++++ Data for review
-- ==== Sys2Proof/Config.lean ====
section
/-! DEFINITION. What an implementation fixes (spec/00_scope.md R13) and the free values of the
environment (R12). The OPEN parameters are a record, held in State, so that every statement is about
every configuration. The free values are opaque: nothing can be proved of the value of any of them. -/

namespace Sys2Proof

/-- `SIMD_L`, the number of 64-bit lanes of a SIMD step: 2, 4 or 8 (R13, D26). -/
inductive SimdLanes where
  | two
  | four
  | eight
deriving DecidableEq, Repr

/-- The number of lanes. -/
def SimdLanes.count : SimdLanes → Nat
  | .two => 2
  | .four => 4
  | .eight => 8

/-- The OPEN parameters of R13: fixed by reset and constant until the next reset (R372). -/
structure Config where
  /-- `MAXDIM`, the largest legal rows or cols. -/
  maxDim : Nat
  /-- `HOSTMEM_WORDS`, the capacity of the matrix store. -/
  hostMemWords : Nat
  /-- `DEVMEM_WORDS`, the capacity of device memory. -/
  devMemWords : Nat
  /-- `SIMD_L`. -/
  simdL : SimdLanes
  /-- `CAP_SIMD`. -/
  capSimd : Bool
  /-- `CAP_DEV`. -/
  capDev : Bool
  /-- `CAP_PIPE_VEC`. -/
  capPipeVec : Bool
  /-- `CAP_PIPE_TILED`. -/
  capPipeTiled : Bool
  /-- `CAP_PIPE_M4R_BUILD`. -/
  capPipeM4rBuild : Bool
  /-- `CAP_PIPE_M4R_MUL`. -/
  capPipeM4rMul : Bool
  /-- `DEVICE_FAULTS`, whether a dispatch may fail. -/
  deviceFaults : Bool
deriving DecidableEq, Repr

namespace Config

/-- `NSLOT` (R13, D8). -/
abbrev nSlot : Nat := 16

/-- `K`, the M4R chunk width in bits (R13). -/
abbrev m4rK : Nat := 8

/-- `TILE_W`, the tile width of MULT (R13, D19). -/
abbrev tileW : Nat := 32

/-- `GROUP_W`, the work-group side of MULVG and both MUL4R phases (R13, D20). -/
abbrev groupW : Nat := 16

/-- DESIGN CHOICE (unsafe; log 2). The configuration `State.reset` starts with. The spec leaves these
parameters OPEN; this is the "full" configuration of spec/95_test_vectors.md, with capacities large
enough for its vectors. -/
def full : Config where
  maxDim := 2 ^ 32 - 1
  hostMemWords := 2 ^ 32
  devMemWords := 2 ^ 32
  simdL := .four
  capSimd := true
  capDev := true
  capPipeVec := true
  capPipeTiled := true
  capPipeM4rBuild := true
  capPipeM4rMul := true
  deviceFaults := false

/-- FREE VALUE (safe; log 3). The answer of the environment to its `n`-th draw, `draw64()` of R18:
any 64-bit word. -/
opaque draw64 (n : Nat) : Word

/-- FREE VALUE (safe; log 4). The device-fault oracle of R209: whether the environment fails
dispatch number `n`. Consulted only when `deviceFaults` holds. -/
opaque dispatchFails (n : Nat) : Bool

/-- FREE VALUE (safe; log 5). What word `q` of buffer number `buf` held when it was acquired for
dispatch number `n` (R48: "unspecified until written"). -/
opaque staleWord (n buf q : Nat) : Word

/-- FREE VALUE (safe; log 5). What cell `i` of shared tile `tile` of work-group `group` held at the
start of dispatch number `n` (R51: "Their contents at dispatch start are unspecified"). -/
opaque staleCell (n group tile i : Nat) : Bool

/-- FREE VALUE (safe; log 9). What a host program reads from its own name `x` that it has never set
(R128 does not say). -/
opaque unsetName (x : Nat) : Word

end Config

end Sys2Proof
end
++++++++
* [Exercise prompt]
What is needed is a copy of every line above in which "State" appears.

* [Task answer]
environment (R12). The OPEN parameters are a record, held in State, so that every statement is about
/-- DESIGN CHOICE (unsafe; log 2). The configuration `State.reset` starts with. The spec leaves these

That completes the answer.